Ivane was the son of Liparit IV, Duke of Kldekari, who posed a serious challenge to the power of the Bagratid kings of Georgia. Ivane participated in his father’s struggle against King Bagrat IV whose eventual victory in the 1050s forced Liparit and his family into exile in the Byzantine Empire. Ivane's brother, Niania, had already departed for Ani where he died in the Byzantine service. Ivane likewise offered his service to the imperial administration, being appointed by the emperor Isaac I governor of the city of Erez in the province of Archamouni, near Theodosiopolis (modern Erzurum, Turkey). Ivane capitalized on the withering Byzantine control of eastern Anatolia in the wake of Seljuk attacks and civil tumults to enlarge his fiefdom and occupied two fortresses, Olnout and Khabtzitzin, arresting the imperial official and expropriating much of the imperial treasury in the latter town. He then marched to Theodosiopolis and, once refused entry, laid siege to the city. He had to withdraw when the Byzantine governor of Ani sent an army to its relief, but stuck a deal with the Seljuks and led a marauding raid into the theme of Chaldia.

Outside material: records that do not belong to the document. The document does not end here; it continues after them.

/-- The counts that follow from a corrected word (R439, R410, R474). -/
def State.noteCorrected (s : State) (wa : Nat) : State :=
  if inGddr wa then
    let (port, ch, p) := s.gddrPlace wa
    (s.updMemPort port (fun m => { m with corr := satAdd32 m.corr 1 })).countRow port ch (s.remapRow port ch p)
  else if inScratch wa then
    let ph := s.physical ((wa - scratchBase) / 0x2000000)
    let k := (ph, bankOf wa)
    let c := assocGet s.mem.bankCorr k 0 + 1
    let s := { s with mem := { s.mem with scratch := bumpErr s.mem.scratch ph 1 0 0, bankCorr := assocSet s.mem.bankCorr k c } }
    if c = s.health.quarLimit then s.flagBank ph (bankOf wa) else s
  else { s with mem := { s.mem with slices := bumpErr s.mem.slices (sliceOf wa) 1 0 0 } }

/-- The counts that follow from an uncorrectable word (R410, R439, R474). -/
def State.noteUncorr (s : State) (wa : Nat) : State :=
  if inGddr wa then
    let (port, ch, p) := s.gddrPlace wa
    (((s.updMemPort port (fun m => { m with uncorr := satAdd16 m.uncorr 1 })).memEvent port
      (fun g => { g with evUncorr := true })).chooseRow port ch (s.remapRow port ch p))
  else if inScratch wa then
    let ph := s.physical ((wa - scratchBase) / 0x2000000)
    ({ s with mem := { s.mem with scratch := bumpErr s.mem.scratch ph 0 0 1 } }).flagBank ph (bankOf wa)
  else { s with mem := { s.mem with slices := bumpErr s.mem.slices (sliceOf wa) 0 0 1 } }

/-- The counts that follow from a poisoned word. -/
def State.notePoisoned (s : State) (wa : Nat) : State :=
  let s := { s with health := { s.health with poison := true } }
  if inGddr wa then
    let (port, _, _) := s.gddrPlace wa
    s.updMemPort port (fun m => { m with poison := satAdd16 m.poison 1 })
  else if inScratch wa then
    { s with mem := { s.mem with scratch := bumpErr s.mem.scratch (s.physical ((wa - scratchBase) / 0x2000000)) 0 1 0 } }
  else { s with mem := { s.mem with slices := bumpErr s.mem.slices (sliceOf wa) 0 1 0 } }

/-- A corrected word is written back (R410, R439). -/
def Memory.repair (m : Memory) (wa : Nat) : Memory :=
  let r := m.readWord wa (cellRead m.cells wa 32)
  if r.1.isFixed then m.putWords wa r.2 else m

/-- Everything that a demand read leaves behind: the lines it touched, corrected words repaired and counted, poisoned and uncorrectable words counted. -/
def State.noteRead (s : State) (cls a n : Nat) : State :=
  let r := s.read a n
  let s := s.access cls false a n
  let s := r.corrected.foldl (fun s wa => ({ s with mem := s.mem.repair wa }).noteCorrected wa) s
  let s := r.poisoned.foldl State.notePoisoned s
  r.uncorr.foldl State.noteUncorr s

/-- Several reads, each an address and a length. -/
def State.noteReads (s : State) (cls : Nat) (rs : List (Nat × Nat)) : State := rs.foldl (fun s r => s.noteRead cls r.1 r.2) s

/-- Several reads without their counts: the union of what they found. -/
def State.readAll (s : State) (rs : List (Nat × Nat)) : ReadRes := rs.foldl (fun a r => a.append (s.read r.1 r.2)) .empty

/-- A write by a command, with the counts that follow. -/
def State.store (s : State) (cls a : Nat) (bs : List Byte) : State × WriteRes :=
  let r := s.mem.write a bs
  let s := ({ s with mem := r.1 }).access cls true a bs.length
  let s := r.2.corrected.foldl State.noteCorrected s
  let s := r.2.poisoned.foldl State.notePoisoned s
  (r.2.uncorr.foldl State.noteUncorr s, r.2)

/-- Several writes in order. -/
def State.storeAll (s : State) (cls : Nat) (ws : List (Nat × List Byte)) : State × WriteRes :=
  ws.foldl (fun acc w => let r := acc.1.store cls w.1 w.2; (r.1, acc.2.append r.2)) (s, .none)

/-- Output ranges marked poisoned (R489). -/
def State.poisonRanges (s : State) (cls : Nat) (rs : List (Nat × Nat)) : State :=
  rs.foldl (fun s r => ({ s with mem := s.mem.poison r.1 r.2 }).access cls true r.1 r.2) s

/-! ### Status codes, results -/

/-- The status codes of R49. -/
def stOK : Byte := 0x00
def stNote : Byte := 0x01
def stBadOpcode : Byte := 0x10
def stBadParam : Byte := 0x11
def stBadAlign : Byte := 0x12
def stNoResource : Byte := 0x13
def stBusy : Byte := 0x14
def stDeferred : Byte := 0x15
def stTimeout : Byte := 0x20
def stOverfull : Byte := 0x30
def stIndexRange : Byte := 0x31
def stTenureStale : Byte := 0x32
def stStepMismatch : Byte := 0x33
def stLongSum : Byte := 0x34
def stPoisoned : Byte := 0x40
def stUncorrected : Byte := 0x41
def stAuthFail : Byte := 0x50
def stHalted : Byte := 0x60

/-- DETAIL with a reason in [55:48] and a value in [47:32] (R32). -/
def detailOf (reason low : Nat) : BitVec 24 := BitVec.ofNat 24 (reason % 256 * 65536 + low % 65536)

/-- A result with a status and DETAIL. -/
def resOf (st : Byte) (reason low : Nat) : Result := ⟨st, 0, detailOf reason low, 0, 0, 0⟩

/-- Completed. -/
def resOK : Result := ⟨0, 0, 0, 0, 0, 0⟩

/-- Completed with a value in INDEX. -/
def resIndex (n : Nat) : Result := ⟨0, 0, 0, BitVec.ofNat 32 (min n 0xFFFFFFFF), 0, 0⟩

/-- BAD_PARAM with a reason and the byte offset of the field. -/
def badParam (reason off : Nat) : Result := resOf stBadParam reason off
def badAlign (off : Nat) : Result := resOf stBadAlign 0 off

/-- A status alone. -/
def resStatus (st : Byte) : Result := resOf st 0 0

/-- The status of a result is not a success. -/
def Result.failed (r : Result) : Bool := r.status != stOK && r.status != stNote

/-- The status that reads of operands leave: UNCORRECTED before POISONED. -/
def readStatus (r : ReadRes) : Option Result :=
  if !r.uncorr.isEmpty then some (resStatus stUncorrected)
  else if !r.poisoned.isEmpty then some (resStatus stPoisoned) else none

/-- The status that partial writes leave (R421). -/
def writeStatus (w : WriteRes) : Option Result :=
  if !w.uncorr.isEmpty then some (resStatus stUncorrected)
  else if !w.poisoned.isEmpty then some (resStatus stPoisoned) else none

/-! ### Commands in flight -/

/-- The command with an id. -/
def State.cmd? (s : State) (id : Nat) : Option Cmd := s.queues.cmds.find? (fun c => c.id == id)

/-- The state with the stage of a command changed. -/
def State.setStage (s : State) (id : Nat) (st : Stage) : State :=
  { s with queues := { s.queues with cmds := mapWhere (fun c => c.id == id) (fun c => { c with stage := st }) s.queues.cmds } }

/-- Of these physical ridges, those whose ridge-matrix domain is off. -/
def State.switchedOff (s : State) (ph : List Nat) : List Nat :=
  ph.filter (fun p => match s.ridge? p with
    | some r => !r.matrixOn
    | none => false)

/-- The command waits until the domains of these physical ridges are on (R17, R447). -/
def State.wakeFor (s : State) (id : Nat) (ph : List Nat) : State :=
  (ph.foldl (fun s p => s.updRidge p (fun r => { r with waking := true })) s).setStage id .waking

/-- The opcode of a packet. -/
def opcodeOf (pkt : List Byte) : Nat := field pkt 0 2

/-- The flags of R29. -/
def flagFence (p : List Byte) : Bool := bitAt (field p 2 1) 7
def flagNoDefer (p : List Byte) : Bool := bitAt (field p 2 1) 6
def flagStaleOk (p : List Byte) : Bool := bitAt (field p 2 1) 5
def flagAccOpen (p : List Byte) : Bool := bitAt (field p 2 1) 4
def flagAccClose (p : List Byte) : Bool := bitAt (field p 2 1) 3
def flagQuiet (p : List Byte) : Bool := bitAt (field p 2 1) 2

/-- INDEX of a STEP.RUN in which no entry failed or noted (R32). -/
def noEntry : W32 := 0xFFFFFFFF

/-- The result with the INDEX that R32 gives a STEP.RUN of which no entry has run. -/
def Result.forCmd (r : Result) (c : Cmd) : Result := if opcodeOf c.pkt = 0xF010 then { r with index := noEntry } else r

/-- A command ends with a result; its reply is written later. -/
def State.endCmd (s : State) (id : Nat) (r : Result) : State :=
  { s with queues := { s.queues with cmds := mapWhere (fun c => c.id == id) (fun c => { c with stage := .ended (r.forCmd c) }) s.queues.cmds } }

/-- The result of a STEP.RUN whose step has run: its counts, and the first entry that noted unless one failed (R32, R66). -/
def StepRun.result (st : StepRun) (r : Result) (failed : Option Nat) : Result :=
  { r with
    index := match failed, st.firstNote with
      | some e, _ => BitVec.ofNat 32 e
      | none, some n => BitVec.ofNat 32 n.2
      | none, none => noEntry
    notes := st.notes
    skips := st.skips }

/-- A command is still in execution or waits for it. -/
def Stage.live : Stage → Bool
  | .ended _ => false
  | _ => true

/-- A command runs. -/
def Stage.isRunning : Stage → Bool
  | .running => true
  | _ => false

/-- The command is a plan entry. -/
def Cmd.entry? (c : Cmd) : Option Nat :=
  match c.src with
  | .plan e => some e
  | _ => none

/-! ### The entries of a step -/

/-- The branches whose entries an entry sees (R57). -/
def seenBranches (branch : Nat) : List Nat := if branch = 0xFF then 0xFF :: List.range 8 else [branch, 0xFF]

/-- The fence groups that an entry waits for: those of its WAIT_MASK, all of them with FENCE. -/
def waitGroups (e : PlanEntry) : List Nat := if flagFence e.pkt then List.range 16 else bitsSet e.waitMask.toNat 16

/-- An entry of a step in its place. -/
def StepRun.entry (st : StepRun) (i : Nat) : PlanEntry := st.plan.entries.getD i default
def StepRun.entryState (st : StepRun) (i : Nat) : EntryState := st.entries.getD i .waiting

/-- The waits of an entry are met (R57): every earlier entry that it sees, of a fence group it waits for, has completed. -/
def StepRun.waitsMet (st : StepRun) (i : Nat) : Bool :=
  let e := st.entry i
  (List.range i).all (fun k => !(seenBranches e.branch).contains (st.entry k).branch || !(waitGroups e).contains (st.entry k).doneGroup || st.entryState k == .done)

/-- The entry's turn within its group has come (R57): none before it in its own branch and fence group waits, and fewer than 64 run. R242 says that the group is the fence group. -/
def StepRun.turn (st : StepRun) (i : Nat) : Bool :=
  let own := (List.range i).filter (fun k => (st.entry k).branch == (st.entry i).branch && (st.entry k).doneGroup == (st.entry i).doneGroup)
  own.all (fun k => st.entryState k != .waiting) && decide ((own.filter (fun k => st.entryState k != .done)).length < 64)

/-- The stage of an entry may start (R18): row updates (stage 8b) wait for the scatter barrier. The other stages wait as the plan's own waits state. -/
def StepRun.stageMet (st : StepRun) (i : Nat) : Bool := opcodeOf (st.entry i).pkt != 0x6020 || st.scatterPassed

/-- An entry runs, or could: the barrier's own entry is none such (R384). -/
def StepRun.runnable (st : StepRun) (barrier : Option Nat) : Bool :=
  (List.range st.entries.length).any (fun i => match st.entryState i with
    | .running id => barrier != some id
    | .waiting => st.waitsMet i && st.turn i && st.stageMet i
    | .done => false)

/-- The ridge clocks are gated (R384): the chip has sent its up flag, waits for the down flag, and has no runnable entry. -/
def State.ridgesGated (s : State) : Bool :=
  match s.plans.step, s.plans.barrier with
  | some st, some b => b.sentUp && !b.passed && !st.runnable b.cmd
  | _, _ => false

/-! ### The fault wave and the halt -/

/-- Families served on a halted chip: SYS, CFG, HEALTH, TELEM, SEC (R48), by the top digit of the opcode. -/
def haltServed (family : Nat) : Bool := family == 0 || family == 1 || family == 0xB || family == 0xE || family == 0xD

/-- The ports that are UP and whose peer is a rank of the job (R388). -/
def State.rankPorts (s : State) : List Nat :=
  (s.link.ports.filter (fun p => p.state == .up && (s.chipRank p.peer.toNat).isSome)).map (·.num)

/-- A command of a halting chip (R48, R389): a running command ends with HALTED, and so does one not started of a family that is not served on a halted chip. -/
def haltCmd (step : Option StepRun) (c : Cmd) : Cmd :=
  let halted : Result := match step with
    | some st => if st.cmd = c.id then st.result (resStatus stHalted) none else (resStatus stHalted).forCmd c
    | none => (resStatus stHalted).forCmd c
  match c.stage with
  | .running => { c with stage := .ended halted }
  | .ended _ => c
  | _ => if haltServed (opcodeOf c.pkt / 4096) then c else { c with stage := .ended halted }

/-- The updates under way as a halt leaves them (R327): of each run of records that such an update wrote, a free choice says whether it holds the new bytes or the old ones again. -/
def State.mixFlights (s : State) : State :=
  let live := s.update.flights.filter (fun f => (s.cmd? f.cmd).isSome)
  if live.isEmpty then { s with update := { s.update with flights := [] } }
  else
    let d := s.draw
    let back := ((live.reverse.flatMap (·.old)).zipIdx).filter (fun w => (Config.freeWord d.1 w.2).getLsbD 0)
    { d.2 with
      mem := back.foldl (fun m w => (m.write w.1.1 w.1.2).1) d.2.mem
      update := { d.2.update with flights := [] }
      queues := { d.2.queues with cmds := mapWhere (fun c => live.any (fun f => f.cmd == c.id)) (fun c => { c with stage := .ended ((resStatus stHalted).forCmd c) }) d.2.queues.cmds } }

/-- Byte ranges whose contents the manual leaves open become free values. -/
def State.openRanges (s : State) (rs : List (Nat × Nat)) : State :=
  rs.foldl (fun s r => let d := s.draw; { d.2 with mem := (d.2.mem.write r.1 (freeBytes d.1 r.2)).1 }) s

/-- The outputs of the collectives that a halt ends are undefined (R378). -/
def State.openColls (s : State) : State := s.openRanges (s.coll.jobs.flatMap (·.outs))

/-- A shard whose rebuilt alias table has become current (R104). -/
def Shard.swapped (x : Shard) : Shard := { x with currentB := !x.currentB, stale := false, rebuild := .idle }

/-- The swaps that a halt brings are logged as any swap is (R104, R484). -/
def State.logSwaps (s : State) (xs : List Shard) : State := (xs.filter (fun x => x.rebuild == .waiting)).foldl (fun s x => s.decision 10 x.id [x.nodes] 0 1) s

/-- A step ends without its boundary: the sums that its updates had reached are no step's (R195). -/
def Numerics.sumsCleared (n : Numerics) : Numerics := { n with tags := n.tags.map (fun t => { t with g := 0, u := 0, w := 0, seen := false }) }

/-- The chip halts (R48, R389): commands and step end, the entries of the step with it, groups are discarded, no barrier and no queue deletion waits, updates under way are left mixed (R327), the outputs of collectives are undefined (R378), and a finished
alias rebuild becomes current, as no step runs any more (R104). Its plans and settings stay. -/
def State.haltChip (s0 : State) (h : HaltPace) : State :=
  let s := s0.mixFlights.openColls
  ({ s with
    halt := h
    queues := { s.queues with
      cmds := (s.queues.cmds.filter (fun c => c.entry?.isNone)).map (haltCmd s.plans.step)
      subs := s.queues.subs.map (fun q => { q with deleting := none }) }
    plans := { s.plans with step := none, barrier := none, earlyFlags := [] }
    graph := { s.graph with hops := [], gathers := [], held := [], shards := mapWhere (fun x => x.rebuild == .waiting) Shard.swapped s.graph.shards }
    scatters := []
    matrix := { s.matrix with groups := [] }
    num := s.num.sumsCleared
    coll := { s.coll with jobs := [], early := [] }
    streams := []
    out := { s.out with batches := [] } } : State).logSwaps s.graph.shards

A short time later, Liparit, still in exile at Constantinople and loyal to the empire, persuaded the Georgian king Bagrat IV to grant an amnesty to Ivane. Around 1059 Ivane was able to return to Georgia where he was restored in parts of his father’s possessions. Ivane then served loyally to Bagrat and his successor George II. He served as Bagrat's envoy to the Seljuk sultan Alp Arslan and was instrumental in defeating al-Fadhl ibn Muhammad, the Shaddadid emir of Arran, at Tiflis in 1069. By 1073, however, Ivane had changed sides and challenged the authority of George II. The king had to buy peace by granting the city of Samshvilde to Ivane and the fortress of Lotsobani on the Ksani to Ivane's son Liparit. Yet Ivane moved on to capture from the royal garrison the stronghold of Gagi which he then sold to his erstwhile foe al-Fadhl. In 1074, when the Seljuks again crossed into Georgia, Ivane arrived to meet and pay homage to the sultan Malik Shah I whom he, subsequently, deserted. The Seljuks struck deeper in Georgia in 1080, capturing Ivane with his family at Samshvilde. From there on, Ivane disappears from historical records.